Можно, конечно, отвернуться и заняться созерцанием предельных абстракций, но это не слишком действенно. Необходимо заговорить всерьез и напомнить то, что ты видишь — ведь это перед твоими же глазами “автобус, безбожно кренясь”, пилит куда-то то ли на Черную Грязь, то ли еще в какое-то не менее гиблое
место.
Если прочитать раннего Цветкова, по рифмам его можно спутать с Беллой
Ахмадулиной. Если под определенным углом посмотреть на поэтику Гандлевского — в ней легко угадать Чухонцева. Но они пришли раньше, когда грань между “советским” и противоположным ему еще не установилась в умах пишущих и печатающихся. В то время, когда пришли поэты “Московского времени”, интеграция в писательский процесс была если не вовсе недопустимой, то крайне нежелательной. Чтобы сохранить за собой право говорить от имени частного — честного — человека, поэтам пришлось пойти на решительные социальные поступки — на отказ от публикации: прогибаться нельзя. “Я имею честь принадлежать, — и сейчас я не паясничаю, а говорю вполне серьезно, — действительно имею честь принадлежать к кругу литераторов, раз и навсегда обуздавших в себе похоть печататься. Во всяком случае, в советской печати. Можно было быть занудой или весельчаком, трусом или смельчаком, скупердяем или бессребреником, пьяницей или трезвенником, дебоширом или тихоней, бабником или однолюбом, но обивать редакционные пороги было нельзя” (“Трепанация черепа”)4.
Не следует принимать подачки у тех, кого ты концептуально отрицаешь, потому что это разъедает структуру стиха. Так социальность становится поэтикой.

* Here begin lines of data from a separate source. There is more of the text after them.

/-- The unit a record holds (Table 6-3), as a key: kind, logical core and unit number; a SYNC holds none. -/
def opUnit (op : OpRec) : Option (Nat × Nat × Nat) :=
  let eng := op.unit % 16
  match op.cls with
  | 0x01 => some (1, op.lcore, op.unit % 32)
  | 0x02 | 0x03 | 0x04 | 0x05 => some (2, op.lcore, eng)
  | 0x08 | 0x09 | 0x0A | 0x0B => some (3, op.lcore, 0)
  | 0x10 => some (4, op.lcore, 0)
  | 0x11 | 0x12 | 0x13 | 0x14 | 0x15 => some (5, op.lcore, 0)
  | 0x18 | 0x19 => some (6, op.args.layer, if op.args.kv then 1 else 0)
  | 0x20 => some (7, op.lcore, 0)
  | 0x21 => some (8, op.lcore, 0)
  | 0x22 => some (9, 0, 0)
  | 0x30 => some (10, op.lcore, eng / 4)
  | 0x3F => none
  | _ => some (0, 0, 0)

/-- Issue clocks of the fires of one repetition of a record, from its issue (R148). -/
def fireOffsets (p : Plan) (op : OpRec) : List Nat :=
  match op.cls with
  | 0x02 | 0x03 | 0x04 => [0]
  | 0x05 =>
    match moeOf p op.args.layer with
    | some m => (List.range (m.groupSize * m.capacity + m.pool)).map (fun k =>
        m.groupSize * 132 + k * (if op.args.nibble then 48 else 24))
    | none => []
  | _ => []

/-- A stream in progress: layer, kind, start, end and share. -/
structure StreamUse where
  layer : Nat
  kv : Bool
  write : Bool
  start : Nat
  stop : Nat
  share : Nat
  deriving DecidableEq, Repr

/-- The schedule of one phase as it is checked. -/
structure Sched where
  /-- Rill free clock by logical core. -/
  rill : Tbl Nat
  units : List ((Nat × Nat × Nat) × Nat)
  /-- Result time by record index of the stream. -/
  results : Tbl Nat
  streams : List StreamUse
  deriving DecidableEq, Repr

/-- Clock from which a unit is free; no unit is always free. -/
def unitFree (u : List ((Nat × Nat × Nat) × Nat)) (k : Option (Nat × Nat × Nat)) : Nat :=
  ((u.find? (fun p => some p.1 == k)).map (·.2)).getD 0

def setUnit (u : List ((Nat × Nat × Nat) × Nat)) (k : Option (Nat × Nat × Nat)) (v : Nat) :
    List ((Nat × Nat × Nat) × Nat) :=
  match k with
  | none => u
  | some k => (k, v) :: u.filter (fun p => p.1 != k)

/-- Admit the fires of a record to the Rill of its core; none where a fire waits past clock 23. -/
def rillAdmit (rill : Nat) (occ : Nat) : List Nat → Option Nat
  | [] => some rill
  | s :: rest =>
    let r := max rill (s + 1) + occ
    if s + 23 < r then none else rillAdmit r occ rest

/-- A record reads the stream of a layer and kind. -/
def OpRec.readsOf (op : OpRec) (layer : Nat) (kv : Bool) : Bool :=
  op.cls == clsMemRead && op.args.layer == layer && op.args.kv == kv

/-- Delivery clock of the stream that feeds a record (R141), taken from its issue, or from its START where it comes
later in the phase: none where no stream feeds a LOAD, and where a stream operation has no share. -/
def streamReady (p : Plan) (f : Nat) (sc : Sched) (op : OpRec) (c : Nat) (later : List (Nat × OpRec)) : Option Nat :=
  let a := op.args
  let sh := layerShare p a.layer a.kv
  if op.cls = clsLoad then
    let begins := match sc.streams.find? (fun s => s.layer == a.layer && s.kv == a.kv && !s.write) with
      | some s => some s.start
      | none => (later.find? (fun q => q.2.readsOf a.layer a.kv)).map (·.2.start)
    match begins with
    | some b => if sh = 0 then none else some (b + streamClocks a.endOffset sh p.channels f)
    | none => none
  else if op.cls = clsMemRead ∨ op.cls = clsMemWrite then (if sh = 0 then none else some 0)
  else if op.cls = clsAttn then
    let ends := (sc.streams.filter (fun s => s.layer == a.layer && s.kv && !s.write)).map (·.stop)
    some (ends.foldl max 0 + 24 - ((op.rep - 1) * c + c))
  else some 0

/-- One record of the schedule (R148). `lit` takes the plan as written; otherwise it is scheduled; each
fire's result comes `late` clocks after its account (R338). Answers the new schedule, or none where the record fails.
A v2 plan has no Rill (R165). -/
def schedStep (p : Plan) (f : Nat) (lit : Bool) (late : Nat) (sc : Sched) (first idx : Nat) (op : OpRec)
    (later : List (Nat × OpRec)) : Option Sched :=
  let c := opCost p f op
  let u := opOccupancy op c
  if op.rep = 0 ∨ (lit && decide (op.cost ≠ c)) then none
  else
    let dep := fun (d : Nat) => if d = 0xFFFFFFFF ∨ d < first then 0 else sc.results.getD d 0
    let mergeReady := if op.cls = clsMerge then sc.results.getD op.args.exportRec 0 else 0
    match streamReady p f sc op c later with
    | none => none
    | some sr =>
      let ready := max (max (dep op.dep0) (dep op.dep1))
        (max (max (unitFree sc.units (opUnit op)) mergeReady) sr)
      if lit && decide (op.start < ready) then none
      else
        let issue := if lit then op.start else max op.start ready
        let offs := fireOffsets p op
        let fires := ((List.range op.rep).map (fun n => offs.map (fun o => issue + n * u + o))).flatten
        match (if p.format = 2 then some 0 else rillAdmit (sc.rill.getD op.lcore 0) (rillOcc op) fires) with
        | none => none
        | some r =>
          let stop := issue + (op.rep - 1) * u + c + (if fires.isEmpty then 0 else late)
          some { rill := if fires.isEmpty then sc.rill else sc.rill.put op.lcore r
                 units := setUnit sc.units (opUnit op) (issue + u * op.rep)
                 results := sc.results.put idx stop
                 streams := if op.cls = clsMemRead ∨ op.cls = clsMemWrite then
                     sc.streams ++ [⟨op.args.layer, op.args.kv, op.cls == clsMemWrite, issue, stop,
                       layerShare p op.args.layer op.args.kv⟩]
                   else sc.streams }
where
  rillOcc (op : OpRec) : Nat := max (ceilDiv op.args.budget 192) (ceilDiv (8 * op.args.outputs) 1024)
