-- ==== Sys2Proof/Machine/RegMap.lean ====
section
/-!
DEFINITION. The register map: every register of the spec's register tables, by block and offset,
with its access code (R10), its reset value and the mask of its fields that are not reserved.
-/

namespace Sys2Proof.Machine

/-- Access codes of Table 0-7 (R10). -/
inductive Access where
  | rw | ro | wo | w1c | rc
  deriving DecidableEq, Repr

/-- One register of a block: its offset, access code, reset value and the mask of its fields. -/
structure RegDesc where
  off : Nat
  acc : Access
  reset : Word
  mask : Word
  deriving DecidableEq, Repr

/-- The register blocks of R9, R27 and R28, each with the unit it belongs to. -/
inductive Blk where
  | identity | clocks | thermal | time | port | car | usher | cal | err | recorder | sec
  | grp (g : GroupIx)
  | die (d : DieIx) | boot | walk
  | dieClk (d : DieIx) | mon (d : DieIx)
  | mc (k : StackIx) | sluice (k : StackIx)
  | dlink (d : DieIx) (south : Bool)
  | xbar (c : ClusterIx)
  | carq (c : CoreIx) | eng (c : CoreIx) (e : EngIx) | cas (c : CoreIx) | cor (c : CoreIx)
  | vec (c : CoreIx) | se (c : CoreIx) | lm (c : CoreIx) | crt (c : CoreIx)
  deriving DecidableEq, Repr

namespace Reg

/-! Offsets of Table 1-6 (R26). -/
abbrev DEVICE_ID : Nat := 0x000
abbrev SILICON_STEP : Nat := 0x004
abbrev GRADE : Nat := 0x008
abbrev SERVE_LIMITS : Nat := 0x00C
abbrev FORMATS : Nat := 0x010
abbrev FW_VERSION : Nat := 0x014
abbrev ROM_VERSION : Nat := 0x018
abbrev SERIAL0 : Nat := 0x020
abbrev GOOD_CORE_MAP0 : Nat := 0x100
/-! Offsets of Table 1-9 (R30). -/
abbrev DIE_INFO : Nat := 0x000
abbrev DIE_STATE : Nat := 0x004
/-! Offsets of Table 1-10 (R31). -/
abbrev MC_STATUS : Nat := 0x000
abbrev MC_TEMP : Nat := 0x004
abbrev MC_READS_LO : Nat := 0x008
abbrev MC_READS_HI : Nat := 0x00C
abbrev MC_WRITES_LO : Nat := 0x010
abbrev MC_WRITES_HI : Nat := 0x014
abbrev MC_CORRECTED : Nat := 0x018
abbrev MC_UNCORRECTABLE : Nat := 0x01C
abbrev MC_SHARE : Nat := 0x020
abbrev MC_WAITS : Nat := 0x024
abbrev MC_SPARES : Nat := 0x028
abbrev MC_SCRUB_PASSES : Nat := 0x02C
/-! Offsets of Table 1-11 (R32). -/
abbrev VU_STATUS : Nat := 0x000
abbrev VU_RECORDS_LO : Nat := 0x004
abbrev VU_RECORDS_HI : Nat := 0x008
abbrev VU_NONFINITE : Nat := 0x00C
abbrev TOMBOLA_SLICES : Nat := 0x010
abbrev TOMBOLA_EMPTY : Nat := 0x014
abbrev ROUTE_ROWS : Nat := 0x018
abbrev ASSIGN_PLACED : Nat := 0x01C
/-! Offsets of Table 2-10 (R65). -/
abbrev ENG_STATUS : Nat := 0x000
abbrev ENG_CTRL : Nat := 0x004
abbrev FIRES_LO : Nat := 0x008
abbrev FIRES_HI : Nat := 0x00C
abbrev ZERO_SKIPS : Nat := 0x010
abbrev GROUP_SKIPS : Nat := 0x014
abbrev WEIR_FLAGS : Nat := 0x018
abbrev SPLITS_UNPLANNED : Nat := 0x01C
abbrev SPLITS_PLANNED : Nat := 0x020
abbrev NIBBLE_PAIRS : Nat := 0x024
abbrev CHECKSUM_FAILS : Nat := 0x028
abbrev REF_FAILS : Nat := 0x02C
abbrev LOADS : Nat := 0x030
abbrev LOAD_CORRECTED : Nat := 0x034
abbrev LOAD_UNCORRECTABLE : Nat := 0x038
abbrev STALL_CLOCKS : Nat := 0x03C
abbrev LAST_WEIR : Nat := 0x040
abbrev LAST_CHECK : Nat := 0x044
abbrev TOL_A : Nat := 0x048
abbrev TOL_B : Nat := 0x04C
abbrev UNIT_TIME : Nat := 0x050
abbrev REPAIR_SUMMARY : Nat := 0x054
abbrev COL_SEL : Nat := 0x060
abbrev COL_INFO : Nat := 0x064
abbrev ROW_SEL : Nat := 0x068
abbrev ROW_INFO : Nat := 0x06C
abbrev REF_SEED : Nat := 0x070
/-! Offsets of Table 3-10 (R93). -/
abbrev CAS_STATUS : Nat := 0x000
abbrev TICK_SAT_LO : Nat := 0x004
abbrev TICK_SAT_HI : Nat := 0x008
abbrev TICK_UFL_LO : Nat := 0x00C
abbrev TICK_UFL_HI : Nat := 0x010
abbrev CONTRIB_LO : Nat := 0x014
abbrev CONTRIB_HI : Nat := 0x018
abbrev SAT_EVENTS : Nat := 0x01C
abbrev UFL_DROPS : Nat := 0x020
abbrev MERGES : Nat := 0x024
abbrev DRAIN_OVF : Nat := 0x028
abbrev TILE_ECC : Nat := 0x02C
abbrev Q_BLOCKS : Nat := 0x030
abbrev Q_ZERO : Nat := 0x034
abbrev Q_FLUSHED : Nat := 0x038
abbrev Q_NONFINITE : Nat := 0x03C
abbrev TILE_SEL : Nat := 0x040
abbrev TILE_INFO : Nat := 0x044
abbrev LANE_SNAP0 : Nat := 0x048
abbrev LANE_SNAP1 : Nat := 0x04C
abbrev LANE_SNAP2 : Nat := 0x050
/-! Offsets of Table 4-6 (R113). -/
abbrev COR_STATUS : Nat := 0x000
abbrev RILL_WENTRIES : Nat := 0x004
abbrev RILL_INPUTS : Nat := 0x008
abbrev BUDGET_EXCEEDED : Nat := 0x00C
abbrev RILL_HOLD_CLOCKS : Nat := 0x010
abbrev FIRE_REPLAYS : Nat := 0x014
abbrev STEP_REPLAYS : Nat := 0x018
abbrev REPLAYS_REFUSED : Nat := 0x01C
abbrev REPLAY_FAILS : Nat := 0x020
abbrev REPLAY_CLOCKS : Nat := 0x024
abbrev LAST_REPLAY : Nat := 0x028
abbrev SRC_USE : Nat := 0x02C
abbrev DRIFT_SEL : Nat := 0x030
abbrev DRIFT_ARRAY : Nat := 0x034
abbrev DRIFT_COLUMN : Nat := 0x038
abbrev DRIFT_EST : Nat := 0x03C
abbrev REF_MASK : Nat := 0x040
/-! Offsets of Table 5-5 (R134). -/
abbrev CAL_CTRL : Nat := 0x000
abbrev CAL_BOUNDS : Nat := 0x004
abbrev CAL_QUEUE : Nat := 0x008
abbrev CAL_EXTRAP : Nat := 0x00C
abbrev RUNS_DONE : Nat := 0x010
abbrev RUNS_BAD : Nat := 0x014
abbrev RUNS_ABANDONED : Nat := 0x018
abbrev SPARES_ASSIGNED : Nat := 0x01C
abbrev LOAD_INDEX : Nat := 0x020
abbrev LAST_BAD : Nat := 0x024
abbrev CAL_SEL : Nat := 0x030
abbrev ARRAY_STATE : Nat := 0x034
abbrev SET_INFO : Nat := 0x038
abbrev SET_TIME : Nat := 0x03C
abbrev SET_COL : Nat := 0x040
abbrev SET_GAIN : Nat := 0x044
abbrev SET_TOL : Nat := 0x048
abbrev TARGET_COL : Nat := 0x04C
abbrev TARGET_GAIN : Nat := 0x050
/-! Offsets of Table 6-10 (R167). -/
abbrev CAR_STATUS : Nat := 0x000
abbrev PLAN_STORE : Nat := 0x004
abbrev VERIFY_STATUS : Nat := 0x008
abbrev BOUNDARY_WINDOW : Nat := 0x00C
/-! Offsets of Table 6-10 (R167). -/
abbrev GRP_STATUS : Nat := 0x000
abbrev PLAN_ID_LO : Nat := 0x004
abbrev PLAN_ID_HI : Nat := 0x008
abbrev PERIOD : Nat := 0x00C
abbrev CLOCK : Nat := 0x010
abbrev TICK_LO : Nat := 0x014
abbrev TICK_HI : Nat := 0x018
abbrev RESERVE : Nat := 0x01C
abbrev RESERVE_USED : Nat := 0x020
abbrev RESERVE_PEAK : Nat := 0x024
abbrev SLACK_MIN : Nat := 0x028
abbrev OVERRUNS : Nat := 0x02C
abbrev EXHAUSTED_TICKS : Nat := 0x030
abbrev SWITCHES : Nat := 0x034
abbrev LAST_SWITCH : Nat := 0x038
abbrev CLEAN_COUNT : Nat := 0x03C
abbrev MOE_DROPS : Nat := 0x040
abbrev MOE_POOL_PEAK : Nat := 0x044
abbrev MOE_UNROUTED : Nat := 0x048
abbrev PLAN_REJECTS : Nat := 0x04C
abbrev LAST_REJECT : Nat := 0x050
/-! Offsets of Table 6-11 (R168). -/
abbrev CORE_STATUS : Nat := 0x000
abbrev OP_INDEX : Nat := 0x004
abbrev LAST_SLIP : Nat := 0x008
abbrev CREDIT : Nat := 0x00C
abbrev CREDIT_WAITS : Nat := 0x010
abbrev HOLD_CLOCKS : Nat := 0x014
abbrev MARK_MISMATCH : Nat := 0x018
/-! Offsets of Table 7-7 (R195). -/
abbrev USHER_STATUS : Nat := 0x000
abbrev FENCE_COUNT : Nat := 0x004
abbrev PORT_RESERVE : Nat := 0x008
abbrev REBINDS : Nat := 0x00C
abbrev UNPLACEABLE : Nat := 0x010
abbrev LAST_COMPUTE : Nat := 0x014
abbrev CN_DIE_BYPASS : Nat := 0x018
abbrev CN_CLUSTER_BYPASS : Nat := 0x01C
abbrev CN_RETRAINS : Nat := 0x020
abbrev E2E_RESENDS : Nat := 0x024
abbrev E2E_FAILED : Nat := 0x028
abbrev BIND_SEL : Nat := 0x030
abbrev BIND_INFO : Nat := 0x034
abbrev RES_SEL : Nat := 0x038
abbrev RES_INFO : Nat := 0x03C
/-! Offsets of Table 7-8 (R196). -/
abbrev MR_STATUS : Nat := 0x000
abbrev CORRECTED : Nat := 0x004
abbrev UNCORRECTABLE : Nat := 0x008
abbrev PROMOTIONS : Nat := 0x00C
abbrev PORT_SEL : Nat := 0x010
abbrev PORT_UTIL : Nat := 0x014
abbrev BASIN_ECC : Nat := 0x018
abbrev SLICE_WAITS : Nat := 0x01C
/-! Offsets of Table 7-9 (R196). -/
abbrev DL_STATUS : Nat := 0x000
abbrev DL_CORRECTED : Nat := 0x004
abbrev DL_UNCORRECTABLE : Nat := 0x008
abbrev DL_RETRAINS : Nat := 0x00C
abbrev DL_RESERVED : Nat := 0x010
/-! Offsets of Table 7-10 (R196). -/
abbrev CR_STATUS : Nat := 0x000
abbrev FENCE_NACKS : Nat := 0x004
abbrev RESENDS : Nat := 0x008
abbrev CR_ECC : Nat := 0x00C
abbrev CN_COUNTS : Nat := 0x010
/-! Offsets of Table 8-8 (R223). -/
abbrev SE_STATUS : Nat := 0x000
abbrev SE_PAGES_LO : Nat := 0x004
abbrev SE_PAGES_HI : Nat := 0x008
abbrev SE_WAIT_CLOCKS : Nat := 0x00C
abbrev SE_PAGE_ECC : Nat := 0x010
abbrev SE_DROPPED_PAGES : Nat := 0x014
abbrev SE_NAN_SCORES : Nat := 0x018
abbrev SE_EMPTY : Nat := 0x01C
abbrev SE_STALE_DESC : Nat := 0x020
abbrev KV_ZERO_SPANS : Nat := 0x024
/-! Offsets of Table 8-9 (R224). -/
abbrev SL_STATUS : Nat := 0x000
abbrev SL_DESC : Nat := 0x004
abbrev SL_GRANULES_LO : Nat := 0x008
abbrev SL_GRANULES_HI : Nat := 0x00C
abbrev SL_REREADS : Nat := 0x010
abbrev SL_SPILLED : Nat := 0x014
abbrev SL_RESTORED : Nat := 0x018
abbrev SL_QUEUE_PEAK : Nat := 0x01C
/-! Offsets of Table 8-10 (R225). -/
abbrev WALK_STATUS : Nat := 0x000
abbrev WALK_DESC_TICK : Nat := 0x004
abbrev WALK_DESC_PEAK : Nat := 0x008
abbrev WALK_LATE : Nat := 0x00C
abbrev EVICTIONS : Nat := 0x010
abbrev EVICT_DISCARDS : Nat := 0x014
abbrev SPILL_DROPS : Nat := 0x018
abbrev PREFIX_REUSED : Nat := 0x01C
abbrev PREFIX_TRUNCATIONS : Nat := 0x020
abbrev SPILL_POOL : Nat := 0x024
abbrev CTX_SEL : Nat := 0x028
abbrev CTX_INFO : Nat := 0x02C
abbrev CTX_LENGTH : Nat := 0x030
/-! Offsets of Table 10-16 (R291). -/
abbrev PORT_STATUS : Nat := 0x000
abbrev RBSY_STATUS : Nat := 0x004
abbrev EVT_CAUSE : Nat := 0x008
abbrev EVT_MASK : Nat := 0x00C
abbrev MCT_STATUS : Nat := 0x010
abbrev MCT_DROPS : Nat := 0x014
abbrev MCT_RESENDS : Nat := 0x018
abbrev DEPARTURES : Nat := 0x01C
abbrev FEC_CORRECTED : Nat := 0x020
abbrev FEC_UNCORRECTED : Nat := 0x024
abbrev RX_FRAMES_LO : Nat := 0x028
abbrev RX_FRAMES_HI : Nat := 0x02C
abbrev TX_FRAMES_LO : Nat := 0x030
abbrev TX_FRAMES_HI : Nat := 0x034
abbrev RX_DROPS : Nat := 0x038
abbrev MACSEC_ERRORS : Nat := 0x03C
abbrev PFC_COUNTS : Nat := 0x040
abbrev ECN_COUNTS : Nat := 0x044
abbrev TARGETS : Nat := 0x048
abbrev RDMA_RETRIES : Nat := 0x04C
abbrev LLDP_CHANGES : Nat := 0x050
abbrev LINK_DOWNS : Nat := 0x054
/-! Offsets of Table 11-8 (R308). -/
abbrev CLK_STATUS : Nat := 0x000
abbrev HREF_COUNT : Nat := 0x004
abbrev RING_CAL : Nat := 0x008
abbrev PKG_THROTTLE : Nat := 0x00C
abbrev CORE_IDLE : Nat := 0x010
abbrev RINGMASTER_MHZ : Nat := 0x014
abbrev RESET_CAUSE : Nat := 0x018
abbrev CLK_FAULTS : Nat := 0x01C
abbrev PKG_GATE : Nat := 0x020
abbrev DOM36_STATUS : Nat := 0x024
/-! Offsets of Table 11-9 (R309). -/
abbrev DOM_CTRL : Nat := 0x000
abbrev DOM_STATUS : Nat := 0x004
abbrev DOM_SSC : Nat := 0x008
abbrev DIE_GATE : Nat := 0x100
abbrev GATE_SEL : Nat := 0x104
abbrev GATE_CORE : Nat := 0x108
/-! Offsets of Table 11-10 (R310). -/
abbrev TIME_STATUS : Nat := 0x000
abbrev TIME_NS_LO : Nat := 0x004
abbrev TIME_NS_HI : Nat := 0x008
abbrev TIME_FRAC : Nat := 0x00C
abbrev EPOCH_LO : Nat := 0x010
abbrev EPOCH_HI : Nat := 0x014
abbrev RATE_ADJ : Nat := 0x018
abbrev OFFSET_NS : Nat := 0x01C
abbrev PATH_DELAY_NS : Nat := 0x020
abbrev MASTER_ID_LO : Nat := 0x024
abbrev MASTER_ID_HI : Nat := 0x028
abbrev HOLDOVER_S : Nat := 0x02C
abbrev HOLDOVER_BOUND_NS : Nat := 0x030
abbrev TIME_STEPS : Nat := 0x034
abbrev SYNC_RX : Nat := 0x038
abbrev ANNOUNCE_TIMEOUTS : Nat := 0x03C
abbrev TICK_SEL : Nat := 0x040
abbrev NEXT_BOUNDARY_LO : Nat := 0x044
abbrev NEXT_BOUNDARY_HI : Nat := 0x048
/-! Offsets of Table 12-6 (R330). -/
abbrev BOOT_STATUS : Nat := 0x000
abbrev BOOT_COUNT : Nat := 0x004
abbrev CENSUS : Nat := 0x008
abbrev TRAIN_FAIL : Nat := 0x00C
abbrev FW_FLOOR : Nat := 0x010
abbrev FW_LAST_REJECT : Nat := 0x014
abbrev HOLD_TEMP : Nat := 0x018
abbrev PHASE_END1 : Nat := 0x040
/-! Offsets of Table 13-10 (R352). -/
abbrev ERR_STATUS : Nat := 0x000
abbrev SCRUB_CTRL : Nat := 0x004
abbrev MEM_CORRECTED : Nat := 0x008
abbrev MEM_UNCORRECTABLE : Nat := 0x00C
abbrev POISONED : Nat := 0x010
abbrev STACK_SEL : Nat := 0x014
abbrev STACK_INFO : Nat := 0x018
abbrev FENCE_SEL : Nat := 0x01C
abbrev FENCE_INFO : Nat := 0x020
abbrev TWIN_MISMATCHES : Nat := 0x024
abbrev ESCALATIONS : Nat := 0x028
abbrev LAST_ERROR : Nat := 0x02C
abbrev LAST_UNIT : Nat := 0x030
abbrev PROBE_STATUS : Nat := 0x034
abbrev PROBE_ID_LO : Nat := 0x038
abbrev PROBE_ID_HI : Nat := 0x03C
abbrev PROBE_SWEEP : Nat := 0x040
/-! Offsets of Table 13-11 (R353). -/
abbrev LM_ECC : Nat := 0x000
abbrev RILL_ECC : Nat := 0x004
abbrev PROBE_CORE : Nat := 0x008
/-! Offsets of Table 14-7 (R373). -/
abbrev TH_STATUS : Nat := 0x000
abbrev STACK_STATE : Nat := 0x004
abbrev HOTTEST : Nat := 0x008
abbrev THRESH_DIE : Nat := 0x00C
abbrev THRESH_STACK : Nat := 0x010
abbrev TRIG_CTRL : Nat := 0x014
abbrev TRIG_TIME_LO : Nat := 0x018
abbrev TRIG_TIME_HI : Nat := 0x01C
abbrev TRIG_COUNT : Nat := 0x020
abbrev MON_CAL : Nat := 0x024
abbrev WARN_EVENTS : Nat := 0x028
abbrev THROTTLE_EVENTS : Nat := 0x02C
abbrev TRIP_SLOTS : Nat := 0x030
abbrev TRIP_SEL : Nat := 0x034
abbrev TRIP_DATA : Nat := 0x038
/-! Offsets of Table 14-8 (R374). -/
abbrev MON_STATUS : Nat := 0x000
abbrev SEQ : Nat := 0x100
abbrev RESULT : Nat := 0x140
abbrev PIPE_CTRL : Nat := 0x300
abbrev PIPE0_MIN1US : Nat := 0x304
abbrev PIPE_SNAP : Nat := 0x308
abbrev DROOP_EVENTS : Nat := 0x30C
abbrev DROOP_LAST : Nat := 0x310
abbrev DROOP_TIME_LO : Nat := 0x314
abbrev DROOP_TIME_HI : Nat := 0x318
abbrev CAP_SEL : Nat := 0x31C
abbrev CAP_DATA : Nat := 0x320
abbrev RAIL_EVENTS : Nat := 0x324
abbrev CAL_FACTOR : Nat := 0x380
/-! Offsets of Table 15-5 (R398). -/
abbrev REC_STATUS : Nat := 0x000
abbrev NEXT_SEQ_LO : Nat := 0x004
abbrev NEXT_SEQ_HI : Nat := 0x008
abbrev OLDEST_SEQ_LO : Nat := 0x00C
abbrev OLDEST_SEQ_HI : Nat := 0x010
abbrev HELD : Nat := 0x014
abbrev DROPPED : Nat := 0x018
abbrev REPLACED : Nat := 0x01C
abbrev OPERATING_S_LO : Nat := 0x020
abbrev OPERATING_S_HI : Nat := 0x024
abbrev REC_QUEUE : Nat := 0x028
/-! Offsets of Table 15-6 (R399). -/
abbrev SEC_STATUS : Nat := 0x000
abbrev KEY_COUNT : Nat := 0x004
abbrev ID_TREE : Nat := 0x008
abbrev ID_LEAF : Nat := 0x00C
abbrev ID_RESERVED : Nat := 0x010
abbrev QUOTES : Nat := 0x014
abbrev VERIFY_FAILS : Nat := 0x018
abbrev SKIPPED : Nat := 0x01C
abbrev ID_HASH0 : Nat := 0x020
abbrev KEY_SEL : Nat := 0x040
abbrev KEY_ID : Nat := 0x044
abbrev KEY_INFO : Nat := 0x048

“Некоторые стихотворения” состоят из двух разделов. Первый — это некоторое избранное. Я думаю, у любого поклонника поэзии Гандлевского есть свое и оно вряд ли полностью совпадает с тем, которое здесь приведено. Второй раздел — это новые стихотворения. Впрочем, все они печатались в периодике. “Вы читали меня в периодике?” Читали, конечно, поскольку каждая публикация поэта, редкая и краткая — прочитается сразу и в первую очередь.